(Stored items)
-- ==== Sys2Proof/Laws/State.lean ====
section
/-! SUPPORT. What each update of the state leaves in each of its fields. -/

namespace Sys2Proof.Machine
open Sys2Proof

/-! ### State.wr -/

@[simp] theorem wr_csr (s : State) (a : Nat) (v : W32) : (s.wr a v).csr = sput s.csr a v (csrReset a) := rfl
@[simp] theorem wr_mem (s : State) (a : Nat) (v : W32) : (s.wr a v).mem = s.mem := rfl
@[simp] theorem wr_poison (s : State) (a : Nat) (v : W32) : (s.wr a v).poison = s.poison := rfl
@[simp] theorem wr_retLost (s : State) (a : Nat) (v : W32) : (s.wr a v).retLost = s.retLost := rfl
@[simp] theorem wr_resp (s : State) (a : Nat) (v : W32) : (s.wr a v).resp = s.resp := rfl
@[simp] theorem wr_vlm (s : State) (a : Nat) (v : W32) : (s.wr a v).vlm = s.vlm := rfl
@[simp] theorem wr_time (s : State) (a : Nat) (v : W32) : (s.wr a v).time = s.time := rfl
@[simp] theorem wr_evq (s : State) (a : Nat) (v : W32) : (s.wr a v).evq = s.evq := rfl
@[simp] theorem wr_batch (s : State) (a : Nat) (v : W32) : (s.wr a v).batch = s.batch := rfl
@[simp] theorem wr_duc (s : State) (a : Nat) (v : W32) : (s.wr a v).duc = s.duc := rfl
@[simp] theorem wr_ord (s : State) (a : Nat) (v : W32) : (s.wr a v).ord = s.ord := rfl
@[simp] theorem wr_eng (s : State) (a : Nat) (v : W32) : (s.wr a v).eng = s.eng := rfl
@[simp] theorem wr_stalled (s : State) (a : Nat) (v : W32) : (s.wr a v).stalled = s.stalled := rfl
@[simp] theorem wr_served (s : State) (a : Nat) (v : W32) : (s.wr a v).served = s.served := rfl
@[simp] theorem wr_fer (s : State) (a : Nat) (v : W32) : (s.wr a v).fer = s.fer := rfl
@[simp] theorem wr_nib (s : State) (a : Nat) (v : W32) : (s.wr a v).nib = s.nib := rfl
@[simp] theorem wr_avl (s : State) (a : Nat) (v : W32) : (s.wr a v).avl = s.avl := rfl
@[simp] theorem wr_noc (s : State) (a : Nat) (v : W32) : (s.wr a v).noc = s.noc := rfl
@[simp] theorem wr_ra (s : State) (a : Nat) (v : W32) : (s.wr a v).ra = s.ra := rfl
@[simp] theorem wr_scb (s : State) (a : Nat) (v : W32) : (s.wr a v).scb = s.scb := rfl
@[simp] theorem wr_fh (s : State) (a : Nat) (v : W32) : (s.wr a v).fh = s.fh := rfl
@[simp] theorem wr_rad (s : State) (a : Nat) (v : W32) : (s.wr a v).rad = s.rad := rfl
@[simp] theorem wr_ylk (s : State) (a : Nat) (v : W32) : (s.wr a v).ylk = s.ylk := rfl
@[simp] theorem wr_pwr (s : State) (a : Nat) (v : W32) : (s.wr a v).pwr = s.pwr := rfl
@[simp] theorem wr_chp (s : State) (a : Nat) (v : W32) : (s.wr a v).chp = s.chp := rfl
@[simp] theorem wr_pal (s : State) (a : Nat) (v : W32) : (s.wr a v).pal = s.pal := rfl
@[simp] theorem wr_nsp (s : State) (a : Nat) (v : W32) : (s.wr a v).nsp = s.nsp := rfl
@[simp] theorem wr_host (s : State) (a : Nat) (v : W32) : (s.wr a v).host = s.host := rfl
@[simp] theorem wr_ipend (s : State) (a : Nat) (v : W32) : (s.wr a v).ipend = s.ipend := rfl
@[simp] theorem wr_spareTag (s : State) (a : Nat) (v : W32) : (s.wr a v).spareTag = s.spareTag := rfl
@[simp] theorem wr_free (s : State) (a : Nat) (v : W32) : (s.wr a v).free = s.free := rfl
@[simp] theorem wr_pending (s : State) (a : Nat) (v : W32) : (s.wr a v).pending = s.pending := rfl

/-! ### State.setFld -/

@[simp] theorem setFld_csr (s : State) (a hi lo v : Nat) : (s.setFld a hi lo v).csr = sput s.csr a (wsetFld (s.rd a) hi lo v) (csrReset a) := rfl
@[simp] theorem setFld_mem (s : State) (a hi lo v : Nat) : (s.setFld a hi lo v).mem = s.mem := rfl
@[simp] theorem setFld_poison (s : State) (a hi lo v : Nat) : (s.setFld a hi lo v).poison = s.poison := rfl
@[simp] theorem setFld_retLost (s : State) (a hi lo v : Nat) : (s.setFld a hi lo v).retLost = s.retLost := rfl
@[simp] theorem setFld_resp (s : State) (a hi lo v : Nat) : (s.setFld a hi lo v).resp = s.resp := rfl
@[simp] theorem setFld_vlm (s : State) (a hi lo v : Nat) : (s.setFld a hi lo v).vlm = s.vlm := rfl
@[simp] theorem setFld_time (s : State) (a hi lo v : Nat) : (s.setFld a hi lo v).time = s.time := rfl
@[simp] theorem setFld_evq (s : State) (a hi lo v : Nat) : (s.setFld a hi lo v).evq = s.evq := rfl
@[simp] theorem setFld_batch (s : State) (a hi lo v : Nat) : (s.setFld a hi lo v).batch = s.batch := rfl
@[simp] theorem setFld_duc (s : State) (a hi lo v : Nat) : (s.setFld a hi lo v).duc = s.duc := rfl
@[simp] theorem setFld_ord (s : State) (a hi lo v : Nat) : (s.setFld a hi lo v).ord = s.ord := rfl
@[simp] theorem setFld_eng (s : State) (a hi lo v : Nat) : (s.setFld a hi lo v).eng = s.eng := rfl
@[simp] theorem setFld_stalled (s : State) (a hi lo v : Nat) : (s.setFld a hi lo v).stalled = s.stalled := rfl
@[simp] theorem setFld_served (s : State) (a hi lo v : Nat) : (s.setFld a hi lo v).served = s.served := rfl
@[simp] theorem setFld_fer (s : State) (a hi lo v : Nat) : (s.setFld a hi lo v).fer = s.fer := rfl
@[simp] theorem setFld_nib (s : State) (a hi lo v : Nat) : (s.setFld a hi lo v).nib = s.nib := rfl
@[simp] theorem setFld_avl (s : State) (a hi lo v : Nat) : (s.setFld a hi lo v).avl = s.avl := rfl
@[simp] theorem setFld_noc (s : State) (a hi lo v : Nat) : (s.setFld a hi lo v).noc = s.noc := rfl
@[simp] theorem setFld_ra (s : State) (a hi lo v : Nat) : (s.setFld a hi lo v).ra = s.ra := rfl
@[simp] theorem setFld_scb (s : State) (a hi lo v : Nat) : (s.setFld a hi lo v).scb = s.scb := rfl
@[simp] theorem setFld_fh (s : State) (a hi lo v : Nat) : (s.setFld a hi lo v).fh = s.fh := rfl
@[simp] theorem setFld_rad (s : State) (a hi lo v : Nat) : (s.setFld a hi lo v).rad = s.rad := rfl
@[simp] theorem setFld_ylk (s : State) (a hi lo v : Nat) : (s.setFld a hi lo v).ylk = s.ylk := rfl
@[simp] theorem setFld_pwr (s : State) (a hi lo v : Nat) : (s.setFld a hi lo v).pwr = s.pwr := rfl
@[simp] theorem setFld_chp (s : State) (a hi lo v : Nat) : (s.setFld a hi lo v).chp = s.chp := rfl
@[simp] theorem setFld_pal (s : State) (a hi lo v : Nat) : (s.setFld a hi lo v).pal = s.pal := rfl
@[simp] theorem setFld_nsp (s : State) (a hi lo v : Nat) : (s.setFld a hi lo v).nsp = s.nsp := rfl
@[simp] theorem setFld_host (s : State) (a hi lo v : Nat) : (s.setFld a hi lo v).host = s.host := rfl
@[simp] theorem setFld_ipend (s : State) (a hi lo v : Nat) : (s.setFld a hi lo v).ipend = s.ipend := rfl
@[simp] theorem setFld_spareTag (s : State) (a hi lo v : Nat) : (s.setFld a hi lo v).spareTag = s.spareTag := rfl
@[simp] theorem setFld_free (s : State) (a hi lo v : Nat) : (s.setFld a hi lo v).free = s.free := rfl
@[simp] theorem setFld_pending (s : State) (a hi lo v : Nat) : (s.setFld a hi lo v).pending = s.pending := rfl

/-! ### State.setByte -/

@[simp] theorem setByte_csr (s : State) (a : Nat) (b : Byte) : (s.setByte a b).csr = s.csr := rfl
@[simp] theorem setByte_mem (s : State) (a : Nat) (b : Byte) : (s.setByte a b).mem = sput s.mem a b 0 := rfl
@[simp] theorem setByte_poison (s : State) (a : Nat) (b : Byte) : (s.setByte a b).poison = s.poison := rfl
@[simp] theorem setByte_retLost (s : State) (a : Nat) (b : Byte) : (s.setByte a b).retLost = s.retLost := rfl
@[simp] theorem setByte_resp (s : State) (a : Nat) (b : Byte) : (s.setByte a b).resp = s.resp := rfl
@[simp] theorem setByte_vlm (s : State) (a : Nat) (b : Byte) : (s.setByte a b).vlm = s.vlm := rfl
@[simp] theorem setByte_time (s : State) (a : Nat) (b : Byte) : (s.setByte a b).time = s.time := rfl
@[simp] theorem setByte_evq (s : State) (a : Nat) (b : Byte) : (s.setByte a b).evq = s.evq := rfl
@[simp] theorem setByte_batch (s : State) (a : Nat) (b : Byte) : (s.setByte a b).batch = s.batch := rfl
@[simp] theorem setByte_duc (s : State) (a : Nat) (b : Byte) : (s.setByte a b).duc = s.duc := rfl
@[simp] theorem setByte_ord (s : State) (a : Nat) (b : Byte) : (s.setByte a b).ord = s.ord := rfl
@[simp] theorem setByte_eng (s : State) (a : Nat) (b : Byte) : (s.setByte a b).eng = s.eng := rfl
@[simp] theorem setByte_stalled (s : State) (a : Nat) (b : Byte) : (s.setByte a b).stalled = s.stalled := rfl
@[simp] theorem setByte_served (s : State) (a : Nat) (b : Byte) : (s.setByte a b).served = s.served := rfl
@[simp] theorem setByte_fer (s : State) (a : Nat) (b : Byte) : (s.setByte a b).fer = s.fer := rfl
@[simp] theorem setByte_nib (s : State) (a : Nat) (b : Byte) : (s.setByte a b).nib = s.nib := rfl
@[simp] theorem setByte_avl (s : State) (a : Nat) (b : Byte) : (s.setByte a b).avl = s.avl := rfl
@[simp] theorem setByte_noc (s : State) (a : Nat) (b : Byte) : (s.setByte a b).noc = s.noc := rfl
@[simp] theorem setByte_ra (s : State) (a : Nat) (b : Byte) : (s.setByte a b).ra = s.ra := rfl
@[simp] theorem setByte_scb (s : State) (a : Nat) (b : Byte) : (s.setByte a b).scb = s.scb := rfl
@[simp] theorem setByte_fh (s : State) (a : Nat) (b : Byte) : (s.setByte a b).fh = s.fh := rfl
@[simp] theorem setByte_rad (s : State) (a : Nat) (b : Byte) : (s.setByte a b).rad = s.rad := rfl
@[simp] theorem setByte_ylk (s : State) (a : Nat) (b : Byte) : (s.setByte a b).ylk = s.ylk := rfl
@[simp] theorem setByte_pwr (s : State) (a : Nat) (b : Byte) : (s.setByte a b).pwr = s.pwr := rfl
@[simp] theorem setByte_chp (s : State) (a : Nat) (b : Byte) : (s.setByte a b).chp = s.chp := rfl
@[simp] theorem setByte_pal (s : State) (a : Nat) (b : Byte) : (s.setByte a b).pal = s.pal := rfl
@[simp] theorem setByte_nsp (s : State) (a : Nat) (b : Byte) : (s.setByte a b).nsp = s.nsp := rfl
@[simp] theorem setByte_host (s : State) (a : Nat) (b : Byte) : (s.setByte a b).host = s.host := rfl
@[simp] theorem setByte_ipend (s : State) (a : Nat) (b : Byte) : (s.setByte a b).ipend = s.ipend := rfl
@[simp] theorem setByte_spareTag (s : State) (a : Nat) (b : Byte) : (s.setByte a b).spareTag = s.spareTag := rfl
@[simp] theorem setByte_free (s : State) (a : Nat) (b : Byte) : (s.setByte a b).free = s.free := rfl
@[simp] theorem setByte_pending (s : State) (a : Nat) (b : Byte) : (s.setByte a b).pending = s.pending := rfl

/-! ### State.answer -/

@[simp] theorem answer_csr (s : State) (st v : Nat) : (s.answer st v).csr = s.csr := rfl
@[simp] theorem answer_mem (s : State) (st v : Nat) : (s.answer st v).mem = s.mem := rfl
@[simp] theorem answer_poison (s : State) (st v : Nat) : (s.answer st v).poison = s.poison := rfl
@[simp] theorem answer_retLost (s : State) (st v : Nat) : (s.answer st v).retLost = s.retLost := rfl
@[simp] theorem answer_resp (s : State) (st v : Nat) : (s.answer st v).resp = Resp.mk st v := rfl
@[simp] theorem answer_vlm (s : State) (st v : Nat) : (s.answer st v).vlm = s.vlm := rfl
@[simp] theorem answer_time (s : State) (st v : Nat) : (s.answer st v).time = s.time := rfl
@[simp] theorem answer_evq (s : State) (st v : Nat) : (s.answer st v).evq = s.evq := rfl
@[simp] theorem answer_batch (s : State) (st v : Nat) : (s.answer st v).batch = s.batch := rfl
@[simp] theorem answer_duc (s : State) (st v : Nat) : (s.answer st v).duc = s.duc := rfl
@[simp] theorem answer_ord (s : State) (st v : Nat) : (s.answer st v).ord = s.ord := rfl
@[simp] theorem answer_eng (s : State) (st v : Nat) : (s.answer st v).eng = s.eng := rfl
@[simp] theorem answer_stalled (s : State) (st v : Nat) : (s.answer st v).stalled = s.stalled := rfl
@[simp] theorem answer_served (s : State) (st v : Nat) : (s.answer st v).served = s.served := rfl
@[simp] theorem answer_fer (s : State) (st v : Nat) : (s.answer st v).fer = s.fer := rfl
@[simp] theorem answer_nib (s : State) (st v : Nat) : (s.answer st v).nib = s.nib := rfl
@[simp] theorem answer_avl (s : State) (st v : Nat) : (s.answer st v).avl = s.avl := rfl
@[simp] theorem answer_noc (s : State) (st v : Nat) : (s.answer st v).noc = s.noc := rfl
@[simp] theorem answer_ra (s : State) (st v : Nat) : (s.answer st v).ra = s.ra := rfl
@[simp] theorem answer_scb (s : State) (st v : Nat) : (s.answer st v).scb = s.scb := rfl
@[simp] theorem answer_fh (s : State) (st v : Nat) : (s.answer st v).fh = s.fh := rfl
@[simp] theorem answer_rad (s : State) (st v : Nat) : (s.answer st v).rad = s.rad := rfl
@[simp] theorem answer_ylk (s : State) (st v : Nat) : (s.answer st v).ylk = s.ylk := rfl
@[simp] theorem answer_pwr (s : State) (st v : Nat) : (s.answer st v).pwr = s.pwr := rfl
@[simp] theorem answer_chp (s : State) (st v : Nat) : (s.answer st v).chp = s.chp := rfl
@[simp] theorem answer_pal (s : State) (st v : Nat) : (s.answer st v).pal = s.pal := rfl
@[simp] theorem answer_nsp (s : State) (st v : Nat) : (s.answer st v).nsp = s.nsp := rfl
@[simp] theorem answer_host (s : State) (st v : Nat) : (s.answer st v).host = s.host := rfl
@[simp] theorem answer_ipend (s : State) (st v : Nat) : (s.answer st v).ipend = s.ipend := rfl
@[simp] theorem answer_spareTag (s : State) (st v : Nat) : (s.answer st v).spareTag = s.spareTag := rfl
@[simp] theorem answer_free (s : State) (st v : Nat) : (s.answer st v).free = s.free := rfl
@[simp] theorem answer_pending (s : State) (st v : Nat) : (s.answer st v).pending = s.pending := rfl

__TASK DETAILS__
Reply with one number only: the count of lines in the entries that contain "csrReset".

__REPLY TO THE EXERCISE__
2